-------- Input data
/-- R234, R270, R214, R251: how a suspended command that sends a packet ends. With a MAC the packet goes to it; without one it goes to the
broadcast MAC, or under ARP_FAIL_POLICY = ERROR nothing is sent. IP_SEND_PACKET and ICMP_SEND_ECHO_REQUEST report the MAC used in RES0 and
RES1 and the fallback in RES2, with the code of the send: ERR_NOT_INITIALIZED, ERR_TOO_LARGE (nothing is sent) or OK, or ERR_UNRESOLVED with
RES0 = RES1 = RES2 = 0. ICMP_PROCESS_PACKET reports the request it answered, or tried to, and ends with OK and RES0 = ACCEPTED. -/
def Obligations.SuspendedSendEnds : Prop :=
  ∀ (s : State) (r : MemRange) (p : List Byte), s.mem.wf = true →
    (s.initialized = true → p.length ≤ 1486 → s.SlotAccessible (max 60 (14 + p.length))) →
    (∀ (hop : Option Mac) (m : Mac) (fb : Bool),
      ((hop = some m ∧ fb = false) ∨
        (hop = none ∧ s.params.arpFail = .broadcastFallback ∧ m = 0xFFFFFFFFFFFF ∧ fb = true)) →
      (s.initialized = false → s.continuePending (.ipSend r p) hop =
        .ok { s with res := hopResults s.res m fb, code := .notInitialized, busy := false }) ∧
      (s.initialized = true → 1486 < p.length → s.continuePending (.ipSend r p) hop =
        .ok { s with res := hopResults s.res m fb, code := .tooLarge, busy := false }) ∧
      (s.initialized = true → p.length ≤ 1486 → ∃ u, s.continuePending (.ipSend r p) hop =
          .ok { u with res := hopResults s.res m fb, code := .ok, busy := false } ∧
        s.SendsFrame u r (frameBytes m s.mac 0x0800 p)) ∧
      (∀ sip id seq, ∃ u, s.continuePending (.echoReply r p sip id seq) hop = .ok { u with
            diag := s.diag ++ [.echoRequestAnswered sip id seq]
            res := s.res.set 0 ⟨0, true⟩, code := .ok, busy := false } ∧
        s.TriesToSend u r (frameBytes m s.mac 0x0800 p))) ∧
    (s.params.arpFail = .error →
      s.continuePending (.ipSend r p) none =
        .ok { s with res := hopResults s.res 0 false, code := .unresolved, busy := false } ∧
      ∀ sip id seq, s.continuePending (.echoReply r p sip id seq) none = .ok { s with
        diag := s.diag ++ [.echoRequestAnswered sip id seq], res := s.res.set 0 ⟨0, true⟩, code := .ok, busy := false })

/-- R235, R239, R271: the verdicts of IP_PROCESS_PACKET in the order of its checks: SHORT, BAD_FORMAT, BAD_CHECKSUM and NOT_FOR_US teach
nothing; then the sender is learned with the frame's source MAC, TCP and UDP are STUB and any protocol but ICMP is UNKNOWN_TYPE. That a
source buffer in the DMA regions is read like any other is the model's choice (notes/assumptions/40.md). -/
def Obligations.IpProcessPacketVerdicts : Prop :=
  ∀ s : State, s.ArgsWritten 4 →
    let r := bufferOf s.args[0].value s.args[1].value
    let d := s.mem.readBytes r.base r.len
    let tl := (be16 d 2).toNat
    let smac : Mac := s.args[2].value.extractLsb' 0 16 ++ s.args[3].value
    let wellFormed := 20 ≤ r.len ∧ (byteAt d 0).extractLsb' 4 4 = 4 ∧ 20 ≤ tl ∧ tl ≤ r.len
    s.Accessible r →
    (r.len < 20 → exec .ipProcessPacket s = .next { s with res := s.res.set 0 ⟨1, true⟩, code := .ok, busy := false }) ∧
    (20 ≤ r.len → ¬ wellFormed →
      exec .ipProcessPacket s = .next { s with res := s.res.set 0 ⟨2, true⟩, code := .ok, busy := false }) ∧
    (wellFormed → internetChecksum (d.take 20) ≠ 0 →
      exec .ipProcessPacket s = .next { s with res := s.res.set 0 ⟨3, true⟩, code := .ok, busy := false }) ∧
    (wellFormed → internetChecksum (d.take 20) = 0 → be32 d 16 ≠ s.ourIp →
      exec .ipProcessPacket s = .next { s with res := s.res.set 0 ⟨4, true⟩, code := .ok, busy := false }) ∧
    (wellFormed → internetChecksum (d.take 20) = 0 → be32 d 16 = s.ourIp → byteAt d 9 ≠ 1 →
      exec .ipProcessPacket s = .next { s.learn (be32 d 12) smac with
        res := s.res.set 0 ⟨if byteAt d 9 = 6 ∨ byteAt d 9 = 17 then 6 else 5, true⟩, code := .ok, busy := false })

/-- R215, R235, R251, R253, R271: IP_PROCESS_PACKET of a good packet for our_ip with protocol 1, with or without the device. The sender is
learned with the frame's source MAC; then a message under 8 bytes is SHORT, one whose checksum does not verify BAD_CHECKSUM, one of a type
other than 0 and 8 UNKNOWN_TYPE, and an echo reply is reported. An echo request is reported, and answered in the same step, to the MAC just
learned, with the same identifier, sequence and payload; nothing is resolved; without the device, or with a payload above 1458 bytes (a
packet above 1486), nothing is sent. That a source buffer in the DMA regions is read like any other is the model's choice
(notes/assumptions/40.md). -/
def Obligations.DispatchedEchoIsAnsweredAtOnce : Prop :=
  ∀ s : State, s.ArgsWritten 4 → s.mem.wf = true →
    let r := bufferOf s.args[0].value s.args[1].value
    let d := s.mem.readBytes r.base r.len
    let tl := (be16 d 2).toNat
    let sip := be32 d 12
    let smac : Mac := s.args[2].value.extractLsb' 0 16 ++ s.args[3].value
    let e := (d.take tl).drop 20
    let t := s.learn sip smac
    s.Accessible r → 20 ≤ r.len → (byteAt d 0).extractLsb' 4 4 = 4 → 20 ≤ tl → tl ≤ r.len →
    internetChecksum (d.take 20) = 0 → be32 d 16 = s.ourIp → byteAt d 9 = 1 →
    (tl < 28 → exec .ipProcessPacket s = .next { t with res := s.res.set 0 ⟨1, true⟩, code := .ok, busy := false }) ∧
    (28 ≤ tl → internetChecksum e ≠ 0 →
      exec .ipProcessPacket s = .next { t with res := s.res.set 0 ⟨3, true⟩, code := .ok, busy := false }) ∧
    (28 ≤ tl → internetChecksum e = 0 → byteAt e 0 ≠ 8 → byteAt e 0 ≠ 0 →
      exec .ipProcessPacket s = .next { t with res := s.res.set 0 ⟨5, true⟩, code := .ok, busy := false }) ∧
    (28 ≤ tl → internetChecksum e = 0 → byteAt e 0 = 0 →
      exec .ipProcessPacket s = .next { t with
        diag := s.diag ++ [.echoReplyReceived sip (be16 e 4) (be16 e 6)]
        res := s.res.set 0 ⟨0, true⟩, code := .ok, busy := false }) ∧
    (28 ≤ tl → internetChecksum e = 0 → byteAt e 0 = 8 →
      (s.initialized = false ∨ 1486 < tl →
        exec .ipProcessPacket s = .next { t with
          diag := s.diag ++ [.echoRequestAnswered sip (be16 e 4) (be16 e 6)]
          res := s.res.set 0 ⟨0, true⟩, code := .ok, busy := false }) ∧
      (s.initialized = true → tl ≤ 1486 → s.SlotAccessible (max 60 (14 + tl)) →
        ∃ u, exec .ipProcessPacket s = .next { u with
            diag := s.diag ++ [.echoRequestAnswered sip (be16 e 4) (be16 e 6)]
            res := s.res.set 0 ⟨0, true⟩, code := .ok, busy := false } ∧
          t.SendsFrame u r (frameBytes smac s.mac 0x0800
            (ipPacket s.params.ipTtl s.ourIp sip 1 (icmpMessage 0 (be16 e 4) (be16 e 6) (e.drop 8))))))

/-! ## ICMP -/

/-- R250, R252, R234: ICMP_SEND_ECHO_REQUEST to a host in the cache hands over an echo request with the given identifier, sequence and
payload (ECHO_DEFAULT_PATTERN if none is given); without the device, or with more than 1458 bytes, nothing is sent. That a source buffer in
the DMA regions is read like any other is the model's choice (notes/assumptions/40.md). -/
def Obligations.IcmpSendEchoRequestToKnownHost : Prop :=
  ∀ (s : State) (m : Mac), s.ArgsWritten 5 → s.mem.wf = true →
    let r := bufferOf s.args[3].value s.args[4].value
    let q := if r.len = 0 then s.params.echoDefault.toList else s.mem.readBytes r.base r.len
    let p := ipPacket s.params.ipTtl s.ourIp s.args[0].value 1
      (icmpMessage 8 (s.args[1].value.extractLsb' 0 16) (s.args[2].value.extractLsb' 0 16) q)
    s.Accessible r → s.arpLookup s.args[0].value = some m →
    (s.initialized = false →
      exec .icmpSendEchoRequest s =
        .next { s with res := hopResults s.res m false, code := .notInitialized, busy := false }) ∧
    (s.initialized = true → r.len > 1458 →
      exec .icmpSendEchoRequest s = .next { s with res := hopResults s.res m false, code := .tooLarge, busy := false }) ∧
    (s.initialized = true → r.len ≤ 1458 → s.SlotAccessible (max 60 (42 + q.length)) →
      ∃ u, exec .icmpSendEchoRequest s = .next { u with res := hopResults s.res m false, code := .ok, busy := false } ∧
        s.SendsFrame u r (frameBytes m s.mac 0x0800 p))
----------------
-------- Input data
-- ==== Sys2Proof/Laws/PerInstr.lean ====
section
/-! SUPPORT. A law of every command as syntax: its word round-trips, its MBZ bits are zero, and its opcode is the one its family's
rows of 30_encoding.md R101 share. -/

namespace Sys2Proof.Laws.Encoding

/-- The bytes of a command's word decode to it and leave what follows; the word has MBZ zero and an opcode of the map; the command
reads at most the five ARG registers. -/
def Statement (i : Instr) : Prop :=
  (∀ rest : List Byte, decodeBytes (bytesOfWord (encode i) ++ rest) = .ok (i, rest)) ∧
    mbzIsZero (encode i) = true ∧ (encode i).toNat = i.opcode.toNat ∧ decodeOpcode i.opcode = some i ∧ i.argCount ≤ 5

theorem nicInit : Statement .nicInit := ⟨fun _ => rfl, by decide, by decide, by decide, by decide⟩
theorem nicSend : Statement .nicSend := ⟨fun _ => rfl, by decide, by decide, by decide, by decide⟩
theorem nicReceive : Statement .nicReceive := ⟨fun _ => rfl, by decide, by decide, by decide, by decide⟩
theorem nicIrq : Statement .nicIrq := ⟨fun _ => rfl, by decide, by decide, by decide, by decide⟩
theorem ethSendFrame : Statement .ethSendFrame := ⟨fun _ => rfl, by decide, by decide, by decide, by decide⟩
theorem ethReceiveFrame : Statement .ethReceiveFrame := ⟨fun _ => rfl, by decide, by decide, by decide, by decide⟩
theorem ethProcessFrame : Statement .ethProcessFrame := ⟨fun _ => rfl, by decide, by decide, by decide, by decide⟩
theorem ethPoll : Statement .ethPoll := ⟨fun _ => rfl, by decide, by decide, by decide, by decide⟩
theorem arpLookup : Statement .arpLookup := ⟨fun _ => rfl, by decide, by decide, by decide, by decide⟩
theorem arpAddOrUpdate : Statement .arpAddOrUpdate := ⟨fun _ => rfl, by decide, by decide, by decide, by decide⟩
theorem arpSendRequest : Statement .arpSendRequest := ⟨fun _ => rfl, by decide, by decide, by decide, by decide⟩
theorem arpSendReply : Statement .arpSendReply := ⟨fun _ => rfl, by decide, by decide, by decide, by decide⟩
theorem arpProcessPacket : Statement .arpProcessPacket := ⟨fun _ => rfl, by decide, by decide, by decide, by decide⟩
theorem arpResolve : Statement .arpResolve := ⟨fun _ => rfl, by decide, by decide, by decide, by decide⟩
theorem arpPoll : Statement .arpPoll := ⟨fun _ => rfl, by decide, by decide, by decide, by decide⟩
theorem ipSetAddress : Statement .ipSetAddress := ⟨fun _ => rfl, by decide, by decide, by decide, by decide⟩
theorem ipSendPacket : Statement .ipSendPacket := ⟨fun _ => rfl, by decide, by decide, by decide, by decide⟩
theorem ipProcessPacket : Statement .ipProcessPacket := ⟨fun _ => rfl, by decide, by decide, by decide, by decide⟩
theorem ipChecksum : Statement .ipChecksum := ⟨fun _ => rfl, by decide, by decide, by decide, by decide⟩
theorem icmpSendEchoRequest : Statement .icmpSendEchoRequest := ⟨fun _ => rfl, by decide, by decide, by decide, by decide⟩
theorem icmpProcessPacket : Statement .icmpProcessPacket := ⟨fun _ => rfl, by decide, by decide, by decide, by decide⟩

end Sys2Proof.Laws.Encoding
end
----------------
-------- Input data
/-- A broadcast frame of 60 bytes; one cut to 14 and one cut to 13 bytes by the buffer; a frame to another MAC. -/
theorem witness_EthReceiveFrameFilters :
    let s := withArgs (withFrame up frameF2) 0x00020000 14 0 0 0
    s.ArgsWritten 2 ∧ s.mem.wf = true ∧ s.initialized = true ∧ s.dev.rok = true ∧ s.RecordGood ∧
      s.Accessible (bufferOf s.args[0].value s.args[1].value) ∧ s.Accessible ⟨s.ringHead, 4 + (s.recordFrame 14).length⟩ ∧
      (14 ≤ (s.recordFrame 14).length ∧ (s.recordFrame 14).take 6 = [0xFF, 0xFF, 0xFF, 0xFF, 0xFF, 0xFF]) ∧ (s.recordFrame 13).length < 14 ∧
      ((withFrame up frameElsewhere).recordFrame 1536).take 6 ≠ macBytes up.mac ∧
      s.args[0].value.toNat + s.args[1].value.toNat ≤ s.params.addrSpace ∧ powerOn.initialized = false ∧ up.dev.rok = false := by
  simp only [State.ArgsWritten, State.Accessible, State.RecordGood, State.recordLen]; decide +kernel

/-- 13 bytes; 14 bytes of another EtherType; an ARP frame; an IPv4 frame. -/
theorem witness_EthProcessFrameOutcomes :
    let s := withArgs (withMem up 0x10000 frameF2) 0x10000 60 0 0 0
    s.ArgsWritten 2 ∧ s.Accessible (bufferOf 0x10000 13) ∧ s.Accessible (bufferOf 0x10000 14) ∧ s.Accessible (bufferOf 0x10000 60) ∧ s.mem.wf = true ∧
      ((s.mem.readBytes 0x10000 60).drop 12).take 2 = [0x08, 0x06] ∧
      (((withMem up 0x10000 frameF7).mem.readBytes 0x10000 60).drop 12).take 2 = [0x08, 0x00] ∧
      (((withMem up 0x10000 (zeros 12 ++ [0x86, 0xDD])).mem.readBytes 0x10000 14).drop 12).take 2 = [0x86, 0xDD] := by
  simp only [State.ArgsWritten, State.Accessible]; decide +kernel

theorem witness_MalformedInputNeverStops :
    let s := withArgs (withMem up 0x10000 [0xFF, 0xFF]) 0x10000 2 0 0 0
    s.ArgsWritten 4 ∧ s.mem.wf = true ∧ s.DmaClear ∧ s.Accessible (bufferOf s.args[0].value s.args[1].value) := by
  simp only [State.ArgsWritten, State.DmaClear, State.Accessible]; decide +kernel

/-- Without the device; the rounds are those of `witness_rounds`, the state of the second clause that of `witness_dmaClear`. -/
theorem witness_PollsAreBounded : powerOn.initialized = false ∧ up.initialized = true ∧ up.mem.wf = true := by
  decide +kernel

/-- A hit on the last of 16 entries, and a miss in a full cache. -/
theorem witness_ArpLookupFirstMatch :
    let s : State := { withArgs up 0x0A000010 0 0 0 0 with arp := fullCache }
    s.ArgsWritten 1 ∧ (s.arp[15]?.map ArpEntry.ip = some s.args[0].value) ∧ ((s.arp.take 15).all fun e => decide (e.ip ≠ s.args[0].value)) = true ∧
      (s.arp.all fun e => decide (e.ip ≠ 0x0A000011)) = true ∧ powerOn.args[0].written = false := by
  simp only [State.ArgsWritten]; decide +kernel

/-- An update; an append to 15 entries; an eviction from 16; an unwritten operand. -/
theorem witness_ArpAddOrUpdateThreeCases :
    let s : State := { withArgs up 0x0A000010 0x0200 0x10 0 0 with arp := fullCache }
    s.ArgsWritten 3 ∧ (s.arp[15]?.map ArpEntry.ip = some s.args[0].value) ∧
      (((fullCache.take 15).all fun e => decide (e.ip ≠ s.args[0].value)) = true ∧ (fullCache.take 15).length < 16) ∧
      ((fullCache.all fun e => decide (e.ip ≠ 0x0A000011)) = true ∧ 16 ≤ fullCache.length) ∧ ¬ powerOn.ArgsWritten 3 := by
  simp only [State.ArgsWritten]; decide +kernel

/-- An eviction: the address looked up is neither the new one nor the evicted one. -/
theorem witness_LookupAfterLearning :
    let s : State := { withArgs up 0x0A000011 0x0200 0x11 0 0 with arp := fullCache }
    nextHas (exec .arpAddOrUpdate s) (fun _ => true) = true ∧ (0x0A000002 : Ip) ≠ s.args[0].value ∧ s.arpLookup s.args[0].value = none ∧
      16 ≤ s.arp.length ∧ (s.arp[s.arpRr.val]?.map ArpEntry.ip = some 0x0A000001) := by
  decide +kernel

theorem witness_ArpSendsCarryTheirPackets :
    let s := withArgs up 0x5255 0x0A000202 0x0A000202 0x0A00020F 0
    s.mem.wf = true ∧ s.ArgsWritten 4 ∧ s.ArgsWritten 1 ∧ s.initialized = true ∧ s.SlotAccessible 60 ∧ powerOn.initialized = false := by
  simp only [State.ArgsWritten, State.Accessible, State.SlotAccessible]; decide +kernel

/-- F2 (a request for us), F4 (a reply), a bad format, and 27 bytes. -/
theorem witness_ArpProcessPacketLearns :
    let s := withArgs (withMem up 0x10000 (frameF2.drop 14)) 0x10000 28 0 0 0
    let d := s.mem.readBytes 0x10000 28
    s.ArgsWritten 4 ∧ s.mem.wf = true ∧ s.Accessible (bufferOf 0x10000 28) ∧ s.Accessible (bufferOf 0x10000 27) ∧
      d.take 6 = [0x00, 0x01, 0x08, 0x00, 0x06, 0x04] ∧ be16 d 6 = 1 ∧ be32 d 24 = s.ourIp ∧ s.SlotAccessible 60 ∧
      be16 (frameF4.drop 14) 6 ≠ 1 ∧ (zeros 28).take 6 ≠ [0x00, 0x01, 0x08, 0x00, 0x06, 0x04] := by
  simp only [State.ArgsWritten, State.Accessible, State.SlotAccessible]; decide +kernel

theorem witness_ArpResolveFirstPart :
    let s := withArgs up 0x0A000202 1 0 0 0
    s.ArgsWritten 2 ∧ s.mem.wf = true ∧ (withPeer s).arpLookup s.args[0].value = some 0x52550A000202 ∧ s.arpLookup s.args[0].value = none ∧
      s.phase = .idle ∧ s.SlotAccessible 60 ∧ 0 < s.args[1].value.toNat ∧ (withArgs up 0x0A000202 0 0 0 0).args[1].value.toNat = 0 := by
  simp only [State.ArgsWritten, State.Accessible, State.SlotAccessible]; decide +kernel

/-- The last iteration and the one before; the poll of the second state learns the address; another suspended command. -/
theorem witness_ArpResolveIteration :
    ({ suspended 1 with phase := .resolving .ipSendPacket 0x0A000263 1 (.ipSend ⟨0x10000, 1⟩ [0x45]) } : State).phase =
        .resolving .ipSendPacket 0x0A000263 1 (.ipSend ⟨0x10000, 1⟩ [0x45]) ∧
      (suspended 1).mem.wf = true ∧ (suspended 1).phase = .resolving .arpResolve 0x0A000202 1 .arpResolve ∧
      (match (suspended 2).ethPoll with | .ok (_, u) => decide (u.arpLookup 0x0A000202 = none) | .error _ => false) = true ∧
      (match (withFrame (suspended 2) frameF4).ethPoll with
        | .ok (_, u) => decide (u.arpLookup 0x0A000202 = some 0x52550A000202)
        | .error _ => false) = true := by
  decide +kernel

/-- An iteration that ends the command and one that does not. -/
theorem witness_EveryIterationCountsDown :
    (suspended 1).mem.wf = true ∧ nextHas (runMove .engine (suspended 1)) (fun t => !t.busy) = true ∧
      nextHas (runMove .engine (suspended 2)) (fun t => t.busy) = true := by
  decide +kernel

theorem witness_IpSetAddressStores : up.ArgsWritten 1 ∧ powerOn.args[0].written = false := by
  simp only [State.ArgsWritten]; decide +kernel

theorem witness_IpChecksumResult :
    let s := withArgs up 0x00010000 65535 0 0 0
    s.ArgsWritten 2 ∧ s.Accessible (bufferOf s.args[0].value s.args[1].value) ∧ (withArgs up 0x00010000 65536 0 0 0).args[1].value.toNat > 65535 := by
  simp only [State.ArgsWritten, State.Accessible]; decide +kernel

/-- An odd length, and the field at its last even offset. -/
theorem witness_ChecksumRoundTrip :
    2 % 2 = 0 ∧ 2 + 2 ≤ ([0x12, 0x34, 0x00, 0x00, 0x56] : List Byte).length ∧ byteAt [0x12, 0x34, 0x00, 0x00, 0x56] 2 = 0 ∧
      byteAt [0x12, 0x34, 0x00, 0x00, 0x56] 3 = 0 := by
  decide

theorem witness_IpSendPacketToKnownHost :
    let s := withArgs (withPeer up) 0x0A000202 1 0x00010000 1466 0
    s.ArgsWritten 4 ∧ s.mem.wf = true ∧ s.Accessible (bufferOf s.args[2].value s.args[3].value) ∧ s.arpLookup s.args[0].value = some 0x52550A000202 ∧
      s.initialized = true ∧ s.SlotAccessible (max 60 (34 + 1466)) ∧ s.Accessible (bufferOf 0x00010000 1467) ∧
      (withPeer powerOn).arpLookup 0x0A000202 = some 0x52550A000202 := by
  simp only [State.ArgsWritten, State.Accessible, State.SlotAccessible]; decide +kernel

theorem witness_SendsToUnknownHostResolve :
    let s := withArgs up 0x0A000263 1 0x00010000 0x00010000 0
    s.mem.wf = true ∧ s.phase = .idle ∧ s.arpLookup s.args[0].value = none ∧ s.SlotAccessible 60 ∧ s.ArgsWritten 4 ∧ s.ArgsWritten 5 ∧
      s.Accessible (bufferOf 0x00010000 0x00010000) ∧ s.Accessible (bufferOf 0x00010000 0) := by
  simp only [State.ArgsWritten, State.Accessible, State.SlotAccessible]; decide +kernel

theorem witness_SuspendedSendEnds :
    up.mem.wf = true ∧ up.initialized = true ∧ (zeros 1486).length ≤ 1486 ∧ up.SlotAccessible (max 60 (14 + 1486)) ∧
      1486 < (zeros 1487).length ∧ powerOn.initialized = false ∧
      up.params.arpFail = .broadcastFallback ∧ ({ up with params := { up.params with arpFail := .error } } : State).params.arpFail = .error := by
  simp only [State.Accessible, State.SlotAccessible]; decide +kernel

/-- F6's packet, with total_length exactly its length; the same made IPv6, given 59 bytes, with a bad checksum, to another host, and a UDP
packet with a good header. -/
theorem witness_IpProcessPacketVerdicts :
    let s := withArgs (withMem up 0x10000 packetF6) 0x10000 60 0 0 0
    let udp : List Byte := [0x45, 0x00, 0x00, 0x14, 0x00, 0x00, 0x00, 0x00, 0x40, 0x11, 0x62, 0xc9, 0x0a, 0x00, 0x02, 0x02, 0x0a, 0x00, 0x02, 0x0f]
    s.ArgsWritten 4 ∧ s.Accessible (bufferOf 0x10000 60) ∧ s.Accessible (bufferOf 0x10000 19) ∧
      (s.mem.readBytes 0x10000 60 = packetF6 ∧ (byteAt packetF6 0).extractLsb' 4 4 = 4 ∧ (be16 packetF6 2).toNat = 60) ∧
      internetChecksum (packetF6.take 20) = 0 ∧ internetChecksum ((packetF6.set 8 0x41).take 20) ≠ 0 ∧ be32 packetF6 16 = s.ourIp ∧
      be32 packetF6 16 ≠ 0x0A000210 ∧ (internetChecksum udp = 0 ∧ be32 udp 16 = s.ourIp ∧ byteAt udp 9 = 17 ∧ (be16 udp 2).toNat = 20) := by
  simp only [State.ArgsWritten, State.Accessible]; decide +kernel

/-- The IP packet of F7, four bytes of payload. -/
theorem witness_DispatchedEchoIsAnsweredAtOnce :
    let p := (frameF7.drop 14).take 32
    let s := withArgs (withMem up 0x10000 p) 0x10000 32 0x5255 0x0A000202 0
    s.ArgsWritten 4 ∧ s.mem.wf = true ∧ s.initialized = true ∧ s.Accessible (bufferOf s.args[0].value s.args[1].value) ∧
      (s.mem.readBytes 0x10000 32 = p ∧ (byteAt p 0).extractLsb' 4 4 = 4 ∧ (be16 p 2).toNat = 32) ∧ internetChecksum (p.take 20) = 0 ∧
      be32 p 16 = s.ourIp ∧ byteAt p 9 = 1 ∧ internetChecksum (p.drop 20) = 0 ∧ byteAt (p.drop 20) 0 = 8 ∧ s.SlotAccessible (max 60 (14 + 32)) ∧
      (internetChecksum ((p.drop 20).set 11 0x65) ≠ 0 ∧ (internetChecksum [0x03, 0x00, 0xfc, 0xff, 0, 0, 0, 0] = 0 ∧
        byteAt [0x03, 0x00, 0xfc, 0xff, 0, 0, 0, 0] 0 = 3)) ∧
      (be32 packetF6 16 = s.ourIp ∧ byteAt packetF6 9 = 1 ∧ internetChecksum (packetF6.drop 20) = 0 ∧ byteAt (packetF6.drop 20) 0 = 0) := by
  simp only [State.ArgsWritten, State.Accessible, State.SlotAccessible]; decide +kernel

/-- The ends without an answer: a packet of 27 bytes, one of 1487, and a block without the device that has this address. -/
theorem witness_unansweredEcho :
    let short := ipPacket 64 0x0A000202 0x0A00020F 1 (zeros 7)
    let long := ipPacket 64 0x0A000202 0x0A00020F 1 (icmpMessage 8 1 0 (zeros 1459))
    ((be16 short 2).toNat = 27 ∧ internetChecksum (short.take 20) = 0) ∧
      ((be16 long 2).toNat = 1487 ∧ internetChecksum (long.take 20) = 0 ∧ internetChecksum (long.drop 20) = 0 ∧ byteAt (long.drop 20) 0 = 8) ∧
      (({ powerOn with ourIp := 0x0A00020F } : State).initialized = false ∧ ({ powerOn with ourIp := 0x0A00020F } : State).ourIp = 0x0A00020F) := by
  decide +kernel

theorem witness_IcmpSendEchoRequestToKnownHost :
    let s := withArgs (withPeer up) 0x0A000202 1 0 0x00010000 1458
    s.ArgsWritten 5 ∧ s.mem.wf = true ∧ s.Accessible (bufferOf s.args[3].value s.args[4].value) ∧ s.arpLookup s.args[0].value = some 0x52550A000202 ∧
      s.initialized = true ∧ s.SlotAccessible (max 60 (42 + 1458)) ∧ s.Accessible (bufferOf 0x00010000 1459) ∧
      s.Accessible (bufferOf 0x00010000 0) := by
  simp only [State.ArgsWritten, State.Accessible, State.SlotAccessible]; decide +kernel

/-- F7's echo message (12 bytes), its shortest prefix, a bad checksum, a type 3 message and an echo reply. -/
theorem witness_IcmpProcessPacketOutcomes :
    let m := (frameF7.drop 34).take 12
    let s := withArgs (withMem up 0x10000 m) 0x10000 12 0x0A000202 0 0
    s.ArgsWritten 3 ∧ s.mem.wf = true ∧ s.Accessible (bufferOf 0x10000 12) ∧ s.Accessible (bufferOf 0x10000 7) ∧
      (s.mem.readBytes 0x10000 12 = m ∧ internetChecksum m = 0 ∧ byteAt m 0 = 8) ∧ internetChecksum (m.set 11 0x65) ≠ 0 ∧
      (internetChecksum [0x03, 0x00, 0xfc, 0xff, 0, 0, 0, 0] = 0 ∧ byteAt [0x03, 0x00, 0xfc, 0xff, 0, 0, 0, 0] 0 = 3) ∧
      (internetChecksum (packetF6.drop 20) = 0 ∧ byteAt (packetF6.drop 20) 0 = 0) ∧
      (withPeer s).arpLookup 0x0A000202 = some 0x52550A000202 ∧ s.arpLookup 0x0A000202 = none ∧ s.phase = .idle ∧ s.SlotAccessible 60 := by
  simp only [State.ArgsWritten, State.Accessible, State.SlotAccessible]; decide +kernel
----------------
▶ **Exercise details**
Could you return exactly the stretch of the data above that starts at the line with "(s.initialized = true → p.length ≤ 1486 → s.SlotAccessible" and ends at the line with "(s.params.arpFail = .error →", both lines included?

▶ **Result below**
    (s.initialized = true → p.length ≤ 1486 → s.SlotAccessible (max 60 (14 + p.length))) →
    (∀ (hop : Option Mac) (m : Mac) (fb : Bool),
      ((hop = some m ∧ fb = false) ∨
        (hop = none ∧ s.params.arpFail = .broadcastFallback ∧ m = 0xFFFFFFFFFFFF ∧ fb = true)) →
      (s.initialized = false → s.continuePending (.ipSend r p) hop =
        .ok { s with res := hopResults s.res m fb, code := .notInitialized, busy := false }) ∧
      (s.initialized = true → 1486 < p.length → s.continuePending (.ipSend r p) hop =
        .ok { s with res := hopResults s.res m fb, code := .tooLarge, busy := false }) ∧
      (s.initialized = true → p.length ≤ 1486 → ∃ u, s.continuePending (.ipSend r p) hop =
          .ok { u with res := hopResults s.res m fb, code := .ok, busy := false } ∧
        s.SendsFrame u r (frameBytes m s.mac 0x0800 p)) ∧
      (∀ sip id seq, ∃ u, s.continuePending (.echoReply r p sip id seq) hop = .ok { u with
            diag := s.diag ++ [.echoRequestAnswered sip id seq]
            res := s.res.set 0 ⟨0, true⟩, code := .ok, busy := false } ∧
        s.TriesToSend u r (frameBytes m s.mac 0x0800 p))) ∧
    (s.params.arpFail = .error →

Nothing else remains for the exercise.